До бабкиной спальни Генька добрался сразу после того как сунул нос в ванную и загасил там в раковине окурок. Он приоткрыл дверь, обнаружил там незнакомку и вошел без тени сомнений внутри готового к приключениям проспиртованного организма...
Любашу, первую Лёвину жену, и Генриха молодым Казарновским не удавалось свести в единое пространство в течение целого года после данного Лёвой матери обещания соединить двух безнадежных разведенцев воедино. То стеснялась Любаша, то был в очередном запое Геник и плохо понимал, чего от него хотят:
- На какой твоей Любе я должен жениться? - никак не мог уразуметь он. - На моей жене, что ли? Или на твоей жене? Так ведь это она и есть, Люба.
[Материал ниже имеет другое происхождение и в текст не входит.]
/-- Acceptance clears every flag that drives the interrupt line (R153, R175). -/
@[simp] theorem Block.irq_accept (b : Block) (op : BitVec 8) : (b.accept op).irq = false := by
  simp [Block.irq]

/-- The start of an operation leaves the interrupt line as it is (R114). -/
@[simp] theorem Block.irq_start (b : Block) (k : OpKind) : (b.start k).irq = b.irq := rfl

end Sys2Proof.Machine

namespace Sys2Proof.Proofs

open Sys2Proof.Machine Sys2Proof.Safety

/-- Settles O53: a CMD write and the engine are the only ones to change the status between resets, and each of their outcomes
keeps the invariant. -/
theorem stepKeepsStatusInvariant : Obligations.StepKeepsStatusInvariant := by
  intro s t h hstep
  have taken : StatusInv s.takeTurn.blk := s.takeTurn_blk ▸ h
  cases step_next s t hstep with
  | hostIdle _ _ e => exact e ▸ taken
  | host _ op ops _ out => exact StatusInv.of_hostOutcome (s := s.takeTurn.setHost ops) taken out
  | engine _ out => exact taken.of_engineChange out.change
  | memoryIdle _ _ e => exact e ▸ taken
  | memory _ _ _ _ _ e => exact e ▸ taken
  | reset _ e => exact e ▸ statusInv_reset

/-- Settles O15: acceptance clears the three flags, the start of an operation sets none of them, and ADDR_RANGE would set ERR. -/
theorem acceptanceDropsIrq : Obligations.AcceptanceDropsIrq := by
  intro i s t idle h notErr
  cases exec_next i s t h with
  | overrun busy _ => simp [idle] at busy
  | clrstat _ _ e => simp [e]
  | addrRange _ _ _ e => simp [e] at notErr
  | started _ _ _ _ e => simp [e]

/-- Settles O34: a write of 0 to CTRL clears both enables and reaches no flag. -/
theorem irqFollowsFlagsAndEnables : Obligations.IrqFollowsFlagsAndEnables :=
  ⟨Block.irq_iff, fun s => ⟨_, hostOp_write_offset (r := .ctrl) nofun 0 s, by simp [Block.writeReg, Block.irq_writeCtrl],
    rfl, rfl, rfl⟩⟩

end Sys2Proof.Proofs
end

section
/-! A hash whose buffer is not visible yet (70_reset_and_hazards.md R198). -/

namespace Sys2Proof.Machine

theorem exec_hash_of_invisible {i : Instr} (hi : i = .hash64 ∨ i = .hash32) (s : State) (idle : s.busy = false)
    (legal : rangeWraps s.blk.addr s.blk.len = false) (pending : s.storePending s.blk.addr s.blk.len = true) :
    exec i s = .refused .bufferNotVisible := by
  rw [exec_of_hash hi, State.command_of_idle _ _ _ idle]
  exact startHash_of_invisible (hashKind i) (s.accept i.op) legal pending

end Sys2Proof.Machine

namespace Sys2Proof.Proofs

open Sys2Proof.Machine

/-- Settles O16: the range passes R115, so the waiting store decides. -/
theorem invisibleBufferHasNoMeaning : Obligations.InvisibleBufferHasNoMeaning := by
  intro s c idle fits waiting low high
  have legal : rangeWraps s.blk.addr s.blk.len = false := (rangeWraps_eq_false _ _).2 (.inr fits)
  have pending : s.storePending s.blk.addr s.blk.len = true :=
    List.any_eq_true.2 ⟨c, waiting, (inRange_iff _ _ _).2 ⟨low, high⟩⟩
  have refuses {i : Instr} (hi : i = .hash64 ∨ i = .hash32) :=
    exec_hash_of_invisible hi s (s.blk.busy_eq_false.2 idle) legal pending
  exact ⟨refuses (.inl rfl), refuses (.inr rfl)⟩

end Sys2Proof.Proofs
end

section
/-! Fair runs (70_reset_and_hazards.md R200): over a memory that answers, each turn of the engine takes bytes off REM or ends
the operation, and a `wait` that the host comes back to ends once BUSY = 0 (30_encoding.md R92). -/

namespace Sys2Proof.Machine

/-- A memory that answers leaves the engine two ways: the operation ends, or bytes are taken off REM (R121–R123). -/
theorem EngineOutcome.rem_lt {s t : State} (h : EngineOutcome s t) (answers : s.plat.memAnswers = true)
    (before : s.busy = true) (after : t.busy = true) : t.blk.rem.toNat < s.blk.rem.toNat := by
  cases h with
  | idle idle _ => simp [idle] at before
  | finished _ _ e => simp [e, State.busy_eq] at after
  | stuck _ _ _ silent _ => simp [silent] at answers
  | compressed _ size _ _ _ e =>
    have taken := s.blk.compress_rem_toNat (le64 (s.bytesAt s.blk.ptr s.blk.blockSize))
    have within : s.blk.blockSize ≤ s.blk.rem.toNat := Nat.min_le_left _ _
    rw [e, State.setBlk_blk, taken]
    omega
  | busError _ _ _ _ _ e => simp [e, State.busy_eq] at after

/-- An engine's turn over a memory that answers takes bytes off REM, unless it ends the operation. -/
theorem step_rem_lt_of_engine {s t : State} (hstep : step s = .next t) (turn : s.turn = .engine)
    (answers : s.plat.memAnswers = true) (before : s.busy = true) (after : t.busy = true) :
    t.blk.rem.toNat < s.blk.rem.toNat := by
  have out : EngineOutcome s.takeTurn t := engineStep_next _ _ (by rwa [step_eq_turnStep, turn] at hstep)
  have taken : s.takeTurn.busy = true := by simpa [State.busy_eq] using before
  simpa using out.rem_lt (by simpa using answers) taken after

/-- While BUSY = 1 no step puts bytes back on REM. -/
theorem StepOutcome.rem_le {s t : State} (h : StepOutcome s t) (answers : s.plat.memAnswers = true)
    (before : s.busy = true) (after : t.busy = true) : t.blk.rem.toNat ≤ s.blk.rem.toNat := by
  have taken : s.takeTurn.busy = true := by simpa [State.busy_eq] using before
  cases h with
  | hostIdle _ _ e => simp [e]
  | host _ _ ops _ out =>
    obtain ⟨-, -, -, rem⟩ := out.operation_of_busy taken
    simp [rem]
  | engine _ out => simpa using (out.rem_lt (by simpa using answers) taken after).le
  | memoryIdle _ _ e => simp [e]
  | memory _ _ _ _ _ e => simp [e]
  | reset _ e => simp [e, State.busy_eq, Block.reset] at after

/-- A `wait` stays next through every step but the host's own with BUSY = 0 (R92). -/
theorem StepOutcome.wait_stays {s t : State} (h : StepOutcome s t) {rest : List HostOp} (waiting : s.host = .wait :: rest)
    (polls : s.turn = .host → s.busy = true) : t.host = .wait :: rest := by
  cases h with
  | hostIdle _ none _ => simp [none] at waiting
  | host turn op ops next out =>
    obtain ⟨rfl, rfl⟩ := List.cons_eq_cons.1 (next.symm.trans waiting)
    cases out with
    | wait e => rw [e, waitStep_of_busy _ (by simpa [State.busy_eq] using polls turn)]; rfl
  | engine _ out =>
    obtain ⟨b, rfl⟩ := out.only_blk
    simpa using waiting
  | memoryIdle _ _ e => simpa [e] using waiting
  | memory _ _ _ _ _ e => simpa [e] using waiting
  | reset _ e => simpa [e] using waiting

/-- The host's step at a `wait` with BUSY = 0 is the wait's last read (R92). -/
theorem step_wait_of_idle {s : State} {rest : List HostOp} (waiting : s.host = .wait :: rest) (turn : s.turn = .host)
    (idle : s.busy = false) : step s = .next ((s.takeTurn.setHost rest).pushRead s.blk.statusWord) := by
  rw [step_eq_turnStep, turn, turnStep, hostStep_of_cons _ .wait rest (by simpa using waiting), hostOp,
    waitStep_of_idle _ (by simpa [State.busy_eq] using idle)]
  simp

/-- While a `wait` is next, BUSY does not rise (R22, R195). -/
theorem step_idle_of_wait {s t : State} (hstep : step s = .next t) {rest : List HostOp} (waiting : s.host = .wait :: rest)
    (idle : s.busy = false) : t.busy = false := by
  by_contra rises
  obtain ⟨-, _, _, write, -⟩ := (Proofs.busyChangesOnlyByRule s t hstep).2 idle (by simpa using rises)
  simp [waiting] at write

end Sys2Proof.Machine

namespace Sys2Proof.Safety

open Sys2Proof.Machine

theorem exists_first_from {P : Nat → Prop} {n : Nat} (h : ∃ m ≥ n, P m) :
    ∃ m ≥ n, P m ∧ ∀ j, n ≤ j → j < m → ¬P j := by
  classical
  obtain ⟨le, holds⟩ := Nat.find_spec h
  exact ⟨Nat.find h, le, holds, fun j hj before now => Nat.find_min h before ⟨hj, now⟩⟩

namespace FairRun

variable {r : Nat → State} (fair : FairRun r)
include fair

theorem outcome (n : Nat) : StepOutcome (r n) (r (n + 1)) := step_next _ _ (fair.steps n)

/-- Log entry 2: the platform is the same throughout. -/
theorem plat_eq {n m : Nat} (hm : n ≤ m) : (r m).plat = (r n).plat := by
  induction m, hm using Nat.le_induction with
  | base => rfl
  | succ m _ ih => rw [(fair.outcome m).plat, ih]

/-- REM cannot fall for ever, so BUSY does not stay 1 for ever (R125, R200). -/
theorem eventually_idle {n : Nat} (answers : (r n).plat.memAnswers = true) : ∃ m ≥ n, (r m).busy = false := by
  by_contra never
  have busy (i : Nat) : (r (n + i)).busy = true := by
    by_contra idle
    exact never ⟨n + i, n.le_add_right i, by simpa using idle⟩
  have answers (m : Nat) (hm : n ≤ m) : (r m).plat.memAnswers = true := by rwa [fair.plat_eq hm]
  have falls : Antitone fun i => (r (n + i)).blk.rem.toNat :=
    antitone_nat_of_succ_le fun i => (fair.outcome (n + i)).rem_le (answers _ (by omega)) (busy i) (busy (i + 1))
  obtain ⟨k, lowest⟩ : ∃ k, ∀ i, (r (n + k)).blk.rem.toNat ≤ (r (n + i)).blk.rem.toNat :=
    ⟨_, fun i => Function.argmin_le (fun i => (r (n + i)).blk.rem.toNat) i⟩
  obtain ⟨m, hm, idle | turn⟩ := fair.engine (n + k) (busy k) (answers _ (by omega))
  · exact never ⟨m, by omega, idle⟩
  · obtain ⟨i, rfl⟩ : ∃ i, m = n + i := Nat.exists_eq_add_of_le (by omega)
    have lower := step_rem_lt_of_engine (fair.steps (n + i)) turn (answers _ (by omega)) (busy i) (busy (i + 1))
    exact (lower.trans_le (falls (by omega : k ≤ i))).not_ge (lowest (i + 1))

/-- A `wait` is next for as long as the host has taken no step with BUSY = 0. -/
theorem wait_stays {n m : Nat} {rest : List HostOp} (waiting : (r n).host = .wait :: rest) (hm : n ≤ m)
    (polls : ∀ j, n ≤ j → j < m → ¬((r j).turn = .host ∧ (r j).busy = false)) : (r m).host = .wait :: rest := by
  induction m, hm using Nat.le_induction with
  | base => exact waiting
  | succ m hm ih =>
    refine (fair.outcome m).wait_stays (ih fun j hj before => polls j hj (by omega)) fun turn => ?_
    simpa [turn] using polls m hm m.lt_succ_self

/-- A host that goes on takes a step with BUSY = 0 after every `wait` (R92, R200): else the `wait` stays next, BUSY falls and
stays 0, and the host comes back to it. -/
theorem eventually_host_idle (goesOn : HostGoesOn r) {n : Nat} {rest : List HostOp} (answers : (r n).plat.memAnswers = true)
    (waiting : (r n).host = .wait :: rest) : ∃ m ≥ n, (r m).turn = .host ∧ (r m).busy = false := by
  by_contra never
  have stays (m : Nat) (hm : n ≤ m) : (r m).host = .wait :: rest :=
    fair.wait_stays waiting hm fun j hj _ last => never ⟨j, hj, last⟩
  obtain ⟨k, hk, idle⟩ := fair.eventually_idle answers
  have idle_after (m : Nat) (hm : k ≤ m) : (r m).busy = false := by
    induction m, hm using Nat.le_induction with
    | base => exact idle
    | succ m hm ih => exact step_idle_of_wait (fair.steps m) (stays m (hk.trans hm)) ih
  obtain ⟨m, hm, turn⟩ := goesOn k (by simp [stays k hk])
  exact never ⟨m, hk.trans hm, turn, idle_after m hm⟩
В тот раз, казалось, все совпало самым удачным образом: вариант дня рождения Маленькой устраивал всех. Любаша пришла на час позже - собиралась духом, а когда собралась, выяснилось, что тушь для ресниц высохла необратимо. Пришлось сначала решать вопросы красоты, а уж затем отправляться на "Аэропорт", по знакомому адресу. Геника хватились, как только раздался звонок в дверь. На этот раз он ничего не знал, поскольку, согласно умыслу Казарновских, не был заранее предупрежден о сватовстве, и его необходимо было подготовить на всякий случай, чтобы не напился больше, чем требовала жениховская ситуация. Однако Геньку все-таки упустили: и по количеству выпитого, и в географическом смысле. Любаша была такой же, как и тогда, при разводе в семьдесят пятом: преимущественно в сером, тихой и на все согласной размазней в больших очках.
"Те же самые, - отметил Лёва. - Права все же мать бывает иногда, точнее не скажешь", - подумал он и поцеловал бывшую жену в щеку. Та зарделась и поэтому сразу понравилась Любе. Она протянула ей руку и сказала:
- Предлагаю дружить, - потом приобняла гостью и добавила на ухо: - Даже если и с Генькой не выйдет.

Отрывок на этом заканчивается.